» EXTRACTED ENTRIES:
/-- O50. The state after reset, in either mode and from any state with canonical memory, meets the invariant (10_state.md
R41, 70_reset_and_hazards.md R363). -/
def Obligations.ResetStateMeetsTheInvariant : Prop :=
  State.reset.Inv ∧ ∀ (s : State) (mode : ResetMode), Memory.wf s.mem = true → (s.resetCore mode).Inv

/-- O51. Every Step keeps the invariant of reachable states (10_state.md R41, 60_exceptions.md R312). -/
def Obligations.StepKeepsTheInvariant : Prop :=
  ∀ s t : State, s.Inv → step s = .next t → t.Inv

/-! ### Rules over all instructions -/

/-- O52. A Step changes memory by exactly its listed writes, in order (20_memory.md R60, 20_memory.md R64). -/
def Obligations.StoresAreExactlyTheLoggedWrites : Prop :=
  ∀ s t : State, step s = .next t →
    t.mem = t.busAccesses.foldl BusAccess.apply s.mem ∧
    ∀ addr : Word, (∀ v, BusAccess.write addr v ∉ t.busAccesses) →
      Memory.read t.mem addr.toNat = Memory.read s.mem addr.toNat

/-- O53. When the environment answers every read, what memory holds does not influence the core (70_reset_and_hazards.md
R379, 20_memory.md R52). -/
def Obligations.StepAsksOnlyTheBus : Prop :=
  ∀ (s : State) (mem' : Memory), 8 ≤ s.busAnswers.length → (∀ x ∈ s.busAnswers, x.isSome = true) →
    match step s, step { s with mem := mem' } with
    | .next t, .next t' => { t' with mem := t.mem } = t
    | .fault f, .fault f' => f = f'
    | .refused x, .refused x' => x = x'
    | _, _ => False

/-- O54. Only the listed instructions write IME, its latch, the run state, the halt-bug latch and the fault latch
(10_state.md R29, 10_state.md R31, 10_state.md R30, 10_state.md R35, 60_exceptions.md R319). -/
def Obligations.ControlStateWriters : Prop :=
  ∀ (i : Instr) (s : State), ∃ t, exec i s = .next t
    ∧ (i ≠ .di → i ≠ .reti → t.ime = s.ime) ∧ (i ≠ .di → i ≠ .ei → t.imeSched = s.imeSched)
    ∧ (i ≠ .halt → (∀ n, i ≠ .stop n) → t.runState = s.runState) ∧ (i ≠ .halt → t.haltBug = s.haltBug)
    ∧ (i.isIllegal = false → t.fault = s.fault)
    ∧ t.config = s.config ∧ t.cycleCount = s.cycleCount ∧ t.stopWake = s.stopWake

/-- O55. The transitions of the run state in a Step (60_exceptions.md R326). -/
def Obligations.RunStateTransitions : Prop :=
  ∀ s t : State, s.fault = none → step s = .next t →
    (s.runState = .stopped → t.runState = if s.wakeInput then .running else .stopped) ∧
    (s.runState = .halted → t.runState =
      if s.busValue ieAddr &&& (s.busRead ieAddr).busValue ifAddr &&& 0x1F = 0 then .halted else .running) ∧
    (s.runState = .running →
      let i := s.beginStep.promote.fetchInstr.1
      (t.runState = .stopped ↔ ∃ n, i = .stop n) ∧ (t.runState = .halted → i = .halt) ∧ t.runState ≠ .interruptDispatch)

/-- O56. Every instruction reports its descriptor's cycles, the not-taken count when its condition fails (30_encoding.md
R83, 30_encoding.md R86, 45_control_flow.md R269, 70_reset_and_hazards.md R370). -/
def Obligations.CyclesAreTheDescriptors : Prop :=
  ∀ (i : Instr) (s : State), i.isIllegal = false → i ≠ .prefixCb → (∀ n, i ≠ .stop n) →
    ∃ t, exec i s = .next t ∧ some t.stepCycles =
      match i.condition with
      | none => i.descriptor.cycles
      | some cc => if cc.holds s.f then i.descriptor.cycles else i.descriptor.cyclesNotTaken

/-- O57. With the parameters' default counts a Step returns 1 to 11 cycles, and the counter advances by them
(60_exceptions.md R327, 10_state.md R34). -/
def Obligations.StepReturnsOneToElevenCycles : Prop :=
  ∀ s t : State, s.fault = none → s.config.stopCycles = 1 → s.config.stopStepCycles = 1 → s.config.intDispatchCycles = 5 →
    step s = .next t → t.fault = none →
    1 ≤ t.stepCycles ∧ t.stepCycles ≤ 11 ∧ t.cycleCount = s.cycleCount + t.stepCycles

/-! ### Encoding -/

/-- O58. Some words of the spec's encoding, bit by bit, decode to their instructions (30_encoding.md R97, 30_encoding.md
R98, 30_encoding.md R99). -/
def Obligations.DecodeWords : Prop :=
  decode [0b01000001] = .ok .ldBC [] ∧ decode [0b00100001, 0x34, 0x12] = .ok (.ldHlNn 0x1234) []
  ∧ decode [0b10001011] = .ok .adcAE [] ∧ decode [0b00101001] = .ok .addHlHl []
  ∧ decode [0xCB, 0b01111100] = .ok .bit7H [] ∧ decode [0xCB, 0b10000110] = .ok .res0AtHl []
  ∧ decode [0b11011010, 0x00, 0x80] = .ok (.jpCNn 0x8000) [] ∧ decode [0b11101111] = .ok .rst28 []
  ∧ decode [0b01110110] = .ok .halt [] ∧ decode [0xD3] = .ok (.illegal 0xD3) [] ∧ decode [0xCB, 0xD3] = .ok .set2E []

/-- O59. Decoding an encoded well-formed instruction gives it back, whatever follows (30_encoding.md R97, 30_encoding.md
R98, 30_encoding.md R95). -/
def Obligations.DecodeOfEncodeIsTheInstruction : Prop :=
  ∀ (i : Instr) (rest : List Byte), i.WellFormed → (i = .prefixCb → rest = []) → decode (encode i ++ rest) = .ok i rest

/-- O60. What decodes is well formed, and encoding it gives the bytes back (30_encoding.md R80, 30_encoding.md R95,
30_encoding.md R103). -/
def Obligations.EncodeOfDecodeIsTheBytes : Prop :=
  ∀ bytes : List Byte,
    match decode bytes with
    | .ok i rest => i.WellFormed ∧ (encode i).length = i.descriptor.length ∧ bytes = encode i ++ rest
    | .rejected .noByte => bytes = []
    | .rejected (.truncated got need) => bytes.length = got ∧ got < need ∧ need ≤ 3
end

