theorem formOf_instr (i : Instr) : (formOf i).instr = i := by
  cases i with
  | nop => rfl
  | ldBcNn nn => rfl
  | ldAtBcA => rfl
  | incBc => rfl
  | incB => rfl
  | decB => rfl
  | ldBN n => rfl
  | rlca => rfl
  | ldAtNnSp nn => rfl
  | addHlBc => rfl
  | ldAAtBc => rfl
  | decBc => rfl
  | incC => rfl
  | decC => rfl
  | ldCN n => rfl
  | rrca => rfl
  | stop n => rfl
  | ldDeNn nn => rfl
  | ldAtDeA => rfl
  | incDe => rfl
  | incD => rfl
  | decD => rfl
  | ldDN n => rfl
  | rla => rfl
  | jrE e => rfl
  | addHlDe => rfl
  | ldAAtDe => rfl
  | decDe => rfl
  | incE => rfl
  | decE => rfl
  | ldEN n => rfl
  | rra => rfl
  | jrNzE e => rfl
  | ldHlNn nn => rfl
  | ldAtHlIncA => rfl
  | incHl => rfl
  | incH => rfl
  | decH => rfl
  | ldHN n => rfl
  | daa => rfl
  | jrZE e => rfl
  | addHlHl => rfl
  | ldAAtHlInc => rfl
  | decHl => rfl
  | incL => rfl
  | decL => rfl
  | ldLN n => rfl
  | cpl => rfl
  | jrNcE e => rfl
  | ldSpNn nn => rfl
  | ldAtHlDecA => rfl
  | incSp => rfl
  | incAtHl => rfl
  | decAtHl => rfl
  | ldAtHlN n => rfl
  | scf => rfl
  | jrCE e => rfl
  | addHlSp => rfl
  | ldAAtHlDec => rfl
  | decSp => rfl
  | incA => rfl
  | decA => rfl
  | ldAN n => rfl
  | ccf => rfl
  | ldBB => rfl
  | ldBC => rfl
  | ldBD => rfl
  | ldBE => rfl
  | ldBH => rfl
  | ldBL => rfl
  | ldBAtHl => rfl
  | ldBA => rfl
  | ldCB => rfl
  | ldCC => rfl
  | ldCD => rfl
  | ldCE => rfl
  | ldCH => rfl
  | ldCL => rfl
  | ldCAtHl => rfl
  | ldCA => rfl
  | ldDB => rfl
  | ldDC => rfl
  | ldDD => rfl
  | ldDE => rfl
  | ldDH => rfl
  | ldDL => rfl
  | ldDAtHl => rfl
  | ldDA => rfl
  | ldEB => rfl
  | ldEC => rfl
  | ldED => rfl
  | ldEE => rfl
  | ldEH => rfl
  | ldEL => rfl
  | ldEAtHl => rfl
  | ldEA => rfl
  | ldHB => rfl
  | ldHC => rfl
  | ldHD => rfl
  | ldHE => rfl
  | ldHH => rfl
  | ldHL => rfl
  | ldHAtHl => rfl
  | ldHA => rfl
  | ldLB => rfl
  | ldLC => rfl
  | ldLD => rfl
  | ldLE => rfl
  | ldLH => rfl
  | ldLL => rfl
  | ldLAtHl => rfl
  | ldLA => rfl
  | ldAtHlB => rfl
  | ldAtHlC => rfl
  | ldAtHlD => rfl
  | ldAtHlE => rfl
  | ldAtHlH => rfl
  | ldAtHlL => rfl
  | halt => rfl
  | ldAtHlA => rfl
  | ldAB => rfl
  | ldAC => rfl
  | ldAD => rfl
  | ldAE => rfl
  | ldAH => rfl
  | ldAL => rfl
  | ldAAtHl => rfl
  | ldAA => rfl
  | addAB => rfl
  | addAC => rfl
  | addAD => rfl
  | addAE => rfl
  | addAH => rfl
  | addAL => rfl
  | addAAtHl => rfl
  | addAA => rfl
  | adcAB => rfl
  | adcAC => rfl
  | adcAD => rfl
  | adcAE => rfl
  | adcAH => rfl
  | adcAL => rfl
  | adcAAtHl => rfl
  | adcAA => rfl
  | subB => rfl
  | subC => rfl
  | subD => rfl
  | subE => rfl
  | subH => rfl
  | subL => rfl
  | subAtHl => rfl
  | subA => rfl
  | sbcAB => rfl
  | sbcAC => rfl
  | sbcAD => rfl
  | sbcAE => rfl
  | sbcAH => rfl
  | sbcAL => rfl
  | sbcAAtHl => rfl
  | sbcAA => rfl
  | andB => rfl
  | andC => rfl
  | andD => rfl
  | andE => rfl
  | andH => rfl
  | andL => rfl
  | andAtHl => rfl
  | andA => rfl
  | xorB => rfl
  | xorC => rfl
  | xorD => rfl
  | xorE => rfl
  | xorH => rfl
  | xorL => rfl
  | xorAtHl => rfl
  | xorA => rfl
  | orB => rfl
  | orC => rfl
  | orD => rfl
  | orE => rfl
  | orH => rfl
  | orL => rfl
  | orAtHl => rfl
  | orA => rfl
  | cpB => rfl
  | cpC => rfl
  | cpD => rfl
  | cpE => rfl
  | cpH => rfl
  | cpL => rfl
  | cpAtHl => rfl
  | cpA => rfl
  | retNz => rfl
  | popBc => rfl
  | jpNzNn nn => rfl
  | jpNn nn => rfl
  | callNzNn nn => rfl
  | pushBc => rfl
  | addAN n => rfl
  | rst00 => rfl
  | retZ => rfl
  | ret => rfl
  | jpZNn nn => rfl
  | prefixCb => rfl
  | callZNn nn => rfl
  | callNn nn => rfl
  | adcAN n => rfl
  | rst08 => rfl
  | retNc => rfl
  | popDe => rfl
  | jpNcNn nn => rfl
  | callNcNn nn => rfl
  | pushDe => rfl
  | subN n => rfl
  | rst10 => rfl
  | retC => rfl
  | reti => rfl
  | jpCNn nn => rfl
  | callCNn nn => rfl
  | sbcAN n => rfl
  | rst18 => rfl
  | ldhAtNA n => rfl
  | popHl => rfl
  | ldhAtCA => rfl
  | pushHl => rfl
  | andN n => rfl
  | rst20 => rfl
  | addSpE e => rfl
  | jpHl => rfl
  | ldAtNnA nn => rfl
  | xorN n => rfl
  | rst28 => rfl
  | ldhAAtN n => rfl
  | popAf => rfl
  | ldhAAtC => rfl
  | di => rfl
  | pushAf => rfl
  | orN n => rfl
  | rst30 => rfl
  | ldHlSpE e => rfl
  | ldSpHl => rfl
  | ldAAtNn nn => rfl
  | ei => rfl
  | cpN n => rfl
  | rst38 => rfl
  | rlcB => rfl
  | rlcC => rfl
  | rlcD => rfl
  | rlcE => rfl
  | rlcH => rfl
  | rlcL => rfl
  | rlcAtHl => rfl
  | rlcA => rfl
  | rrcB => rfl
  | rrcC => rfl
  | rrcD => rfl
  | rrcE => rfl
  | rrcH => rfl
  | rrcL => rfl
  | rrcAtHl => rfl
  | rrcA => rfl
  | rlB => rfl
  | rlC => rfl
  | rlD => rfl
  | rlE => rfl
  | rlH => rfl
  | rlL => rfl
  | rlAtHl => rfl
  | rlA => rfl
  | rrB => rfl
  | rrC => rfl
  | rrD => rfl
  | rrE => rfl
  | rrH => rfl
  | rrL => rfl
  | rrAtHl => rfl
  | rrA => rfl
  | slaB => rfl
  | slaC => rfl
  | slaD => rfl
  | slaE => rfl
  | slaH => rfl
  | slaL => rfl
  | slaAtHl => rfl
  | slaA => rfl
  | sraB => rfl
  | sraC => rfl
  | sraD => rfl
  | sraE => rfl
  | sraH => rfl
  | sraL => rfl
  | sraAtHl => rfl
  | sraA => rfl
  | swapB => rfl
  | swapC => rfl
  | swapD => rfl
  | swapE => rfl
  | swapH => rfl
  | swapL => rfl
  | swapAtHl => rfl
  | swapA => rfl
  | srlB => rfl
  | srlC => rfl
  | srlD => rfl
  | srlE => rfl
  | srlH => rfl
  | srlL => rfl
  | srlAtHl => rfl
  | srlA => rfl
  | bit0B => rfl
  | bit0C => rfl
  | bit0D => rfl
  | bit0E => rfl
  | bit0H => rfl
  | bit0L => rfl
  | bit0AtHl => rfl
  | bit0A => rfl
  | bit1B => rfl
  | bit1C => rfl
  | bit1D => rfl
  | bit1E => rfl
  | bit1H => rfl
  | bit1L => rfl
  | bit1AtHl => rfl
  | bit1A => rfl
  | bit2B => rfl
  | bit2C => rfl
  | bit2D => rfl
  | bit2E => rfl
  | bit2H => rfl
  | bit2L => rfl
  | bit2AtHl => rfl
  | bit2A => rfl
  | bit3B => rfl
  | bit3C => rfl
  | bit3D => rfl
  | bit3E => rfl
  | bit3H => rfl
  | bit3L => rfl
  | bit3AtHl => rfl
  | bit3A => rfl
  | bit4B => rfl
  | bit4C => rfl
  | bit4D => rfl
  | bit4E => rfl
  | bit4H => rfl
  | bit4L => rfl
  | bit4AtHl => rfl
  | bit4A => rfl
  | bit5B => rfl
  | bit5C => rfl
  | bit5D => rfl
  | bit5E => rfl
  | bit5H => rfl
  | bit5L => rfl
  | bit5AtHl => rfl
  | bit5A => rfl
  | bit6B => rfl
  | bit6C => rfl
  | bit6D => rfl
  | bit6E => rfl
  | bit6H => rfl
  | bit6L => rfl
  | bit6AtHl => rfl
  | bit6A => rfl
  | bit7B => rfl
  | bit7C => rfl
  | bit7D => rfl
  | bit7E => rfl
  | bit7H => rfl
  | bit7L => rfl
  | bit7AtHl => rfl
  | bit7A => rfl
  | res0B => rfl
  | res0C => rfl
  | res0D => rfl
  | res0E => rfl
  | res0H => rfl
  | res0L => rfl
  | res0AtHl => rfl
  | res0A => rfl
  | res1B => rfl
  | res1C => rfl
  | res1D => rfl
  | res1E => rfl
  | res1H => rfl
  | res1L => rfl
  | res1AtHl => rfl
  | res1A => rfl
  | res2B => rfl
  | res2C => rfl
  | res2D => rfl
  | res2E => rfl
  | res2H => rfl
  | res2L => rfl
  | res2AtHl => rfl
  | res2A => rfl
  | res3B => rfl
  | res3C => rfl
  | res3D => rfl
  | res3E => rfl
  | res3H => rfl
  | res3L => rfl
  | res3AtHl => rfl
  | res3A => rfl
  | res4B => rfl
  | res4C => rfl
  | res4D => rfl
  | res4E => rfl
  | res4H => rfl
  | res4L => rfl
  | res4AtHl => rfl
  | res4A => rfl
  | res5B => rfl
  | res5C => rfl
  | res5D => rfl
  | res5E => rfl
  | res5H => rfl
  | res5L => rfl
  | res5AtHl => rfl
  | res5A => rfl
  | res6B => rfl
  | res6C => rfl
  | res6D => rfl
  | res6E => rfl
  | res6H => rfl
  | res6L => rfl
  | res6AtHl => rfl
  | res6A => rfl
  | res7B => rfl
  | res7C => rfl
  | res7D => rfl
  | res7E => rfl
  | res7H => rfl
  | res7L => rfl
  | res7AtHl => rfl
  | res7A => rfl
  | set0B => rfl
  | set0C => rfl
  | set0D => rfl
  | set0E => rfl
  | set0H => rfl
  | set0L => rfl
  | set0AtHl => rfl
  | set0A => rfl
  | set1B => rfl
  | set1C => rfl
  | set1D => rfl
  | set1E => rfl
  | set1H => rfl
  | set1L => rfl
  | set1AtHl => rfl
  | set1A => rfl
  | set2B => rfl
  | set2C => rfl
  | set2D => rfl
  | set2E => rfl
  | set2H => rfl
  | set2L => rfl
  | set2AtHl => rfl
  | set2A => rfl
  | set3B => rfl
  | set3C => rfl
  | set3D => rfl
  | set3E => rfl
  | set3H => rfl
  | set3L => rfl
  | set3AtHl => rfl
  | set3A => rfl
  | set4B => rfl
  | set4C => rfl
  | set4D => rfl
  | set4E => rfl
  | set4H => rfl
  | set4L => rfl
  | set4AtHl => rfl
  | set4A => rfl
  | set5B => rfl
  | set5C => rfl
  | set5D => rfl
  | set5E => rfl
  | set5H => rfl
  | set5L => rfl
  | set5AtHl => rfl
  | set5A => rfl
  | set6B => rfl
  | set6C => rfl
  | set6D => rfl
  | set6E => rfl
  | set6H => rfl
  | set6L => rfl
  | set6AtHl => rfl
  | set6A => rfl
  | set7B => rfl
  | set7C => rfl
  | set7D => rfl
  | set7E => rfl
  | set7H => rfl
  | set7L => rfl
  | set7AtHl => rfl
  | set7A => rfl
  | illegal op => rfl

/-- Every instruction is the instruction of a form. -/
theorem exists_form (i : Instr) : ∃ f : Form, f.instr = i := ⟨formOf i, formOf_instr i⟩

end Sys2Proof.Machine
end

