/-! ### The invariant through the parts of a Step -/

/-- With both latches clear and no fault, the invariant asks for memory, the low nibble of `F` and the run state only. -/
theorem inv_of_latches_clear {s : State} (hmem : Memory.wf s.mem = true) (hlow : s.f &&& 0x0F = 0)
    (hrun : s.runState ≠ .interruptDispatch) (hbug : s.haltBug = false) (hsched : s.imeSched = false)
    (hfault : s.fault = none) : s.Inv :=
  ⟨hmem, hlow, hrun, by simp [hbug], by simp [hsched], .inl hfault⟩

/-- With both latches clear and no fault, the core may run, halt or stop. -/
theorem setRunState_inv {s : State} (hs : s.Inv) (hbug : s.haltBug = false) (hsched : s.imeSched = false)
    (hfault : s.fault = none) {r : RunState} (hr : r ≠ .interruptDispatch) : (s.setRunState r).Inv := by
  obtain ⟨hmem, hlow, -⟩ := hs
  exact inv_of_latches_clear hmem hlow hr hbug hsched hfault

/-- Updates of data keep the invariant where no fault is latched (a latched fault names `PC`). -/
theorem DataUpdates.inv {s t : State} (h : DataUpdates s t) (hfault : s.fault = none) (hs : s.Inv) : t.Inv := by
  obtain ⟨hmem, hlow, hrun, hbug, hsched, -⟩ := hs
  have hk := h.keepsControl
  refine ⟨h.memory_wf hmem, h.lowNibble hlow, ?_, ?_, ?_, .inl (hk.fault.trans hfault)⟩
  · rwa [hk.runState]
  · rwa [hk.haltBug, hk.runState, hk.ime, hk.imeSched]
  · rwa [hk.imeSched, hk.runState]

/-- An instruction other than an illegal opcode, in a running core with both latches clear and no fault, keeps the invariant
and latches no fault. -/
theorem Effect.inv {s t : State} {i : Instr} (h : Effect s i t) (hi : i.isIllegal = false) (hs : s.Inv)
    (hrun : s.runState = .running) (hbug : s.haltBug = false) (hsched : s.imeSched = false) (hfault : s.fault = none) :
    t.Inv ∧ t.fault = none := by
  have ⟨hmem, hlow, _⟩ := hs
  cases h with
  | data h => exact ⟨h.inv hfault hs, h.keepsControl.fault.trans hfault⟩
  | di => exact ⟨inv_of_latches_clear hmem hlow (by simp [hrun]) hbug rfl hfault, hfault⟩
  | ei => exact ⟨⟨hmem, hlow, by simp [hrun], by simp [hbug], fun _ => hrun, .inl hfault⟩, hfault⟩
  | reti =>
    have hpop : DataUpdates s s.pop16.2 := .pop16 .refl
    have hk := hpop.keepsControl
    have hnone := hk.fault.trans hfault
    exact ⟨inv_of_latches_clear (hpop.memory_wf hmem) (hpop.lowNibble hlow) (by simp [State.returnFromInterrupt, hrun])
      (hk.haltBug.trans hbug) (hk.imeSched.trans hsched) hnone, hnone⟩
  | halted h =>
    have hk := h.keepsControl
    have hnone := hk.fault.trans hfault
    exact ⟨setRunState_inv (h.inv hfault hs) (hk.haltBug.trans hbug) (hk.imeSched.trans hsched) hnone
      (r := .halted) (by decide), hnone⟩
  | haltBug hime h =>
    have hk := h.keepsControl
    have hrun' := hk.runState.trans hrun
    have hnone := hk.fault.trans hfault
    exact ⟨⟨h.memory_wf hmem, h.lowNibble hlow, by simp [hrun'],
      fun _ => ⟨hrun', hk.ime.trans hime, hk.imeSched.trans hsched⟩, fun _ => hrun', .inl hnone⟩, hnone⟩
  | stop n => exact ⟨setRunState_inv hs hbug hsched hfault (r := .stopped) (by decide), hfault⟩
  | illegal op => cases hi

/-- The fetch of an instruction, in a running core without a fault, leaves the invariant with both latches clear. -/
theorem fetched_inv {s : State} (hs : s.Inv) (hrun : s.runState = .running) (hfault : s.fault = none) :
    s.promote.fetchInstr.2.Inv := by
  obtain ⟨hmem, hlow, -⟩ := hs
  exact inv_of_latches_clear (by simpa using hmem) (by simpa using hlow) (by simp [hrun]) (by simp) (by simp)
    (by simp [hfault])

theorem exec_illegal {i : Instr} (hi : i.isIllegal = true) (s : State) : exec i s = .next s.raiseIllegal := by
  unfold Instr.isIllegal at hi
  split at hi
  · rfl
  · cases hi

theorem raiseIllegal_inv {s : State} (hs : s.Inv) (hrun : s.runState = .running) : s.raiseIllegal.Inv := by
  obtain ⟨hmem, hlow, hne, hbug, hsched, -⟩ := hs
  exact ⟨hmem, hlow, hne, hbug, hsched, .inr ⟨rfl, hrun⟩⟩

» TASK BRIEF:
In the listing above, find the line holding "set6H => rfl" and the line holding "Updates of data", then output those two lines and every line between them exactly.

» RESPONSE:
  | set6H => rfl
  | set6L => rfl
  | set6AtHl => rfl
  | set6A => rfl
  | set7B => rfl
  | set7C => rfl
  | set7D => rfl
  | set7E => rfl
  | set7H => rfl
  | set7L => rfl
  | set7AtHl => rfl
  | set7A => rfl
  | illegal op => rfl

/-- Every instruction is the instruction of a form. -/
theorem exists_form (i : Instr) : ∃ f : Form, f.instr = i := ⟨formOf i, formOf_instr i⟩

end Sys2Proof.Machine
end

/-! ### The invariant through the parts of a Step -/

/-- With both latches clear and no fault, the invariant asks for memory, the low nibble of `F` and the run state only. -/
theorem inv_of_latches_clear {s : State} (hmem : Memory.wf s.mem = true) (hlow : s.f &&& 0x0F = 0)
    (hrun : s.runState ≠ .interruptDispatch) (hbug : s.haltBug = false) (hsched : s.imeSched = false)
    (hfault : s.fault = none) : s.Inv :=
  ⟨hmem, hlow, hrun, by simp [hbug], by simp [hsched], .inl hfault⟩

/-- With both latches clear and no fault, the core may run, halt or stop. -/
theorem setRunState_inv {s : State} (hs : s.Inv) (hbug : s.haltBug = false) (hsched : s.imeSched = false)
    (hfault : s.fault = none) {r : RunState} (hr : r ≠ .interruptDispatch) : (s.setRunState r).Inv := by
  obtain ⟨hmem, hlow, -⟩ := hs
  exact inv_of_latches_clear hmem hlow hr hbug hsched hfault

/-- Updates of data keep the invariant where no fault is latched (a latched fault names `PC`). -/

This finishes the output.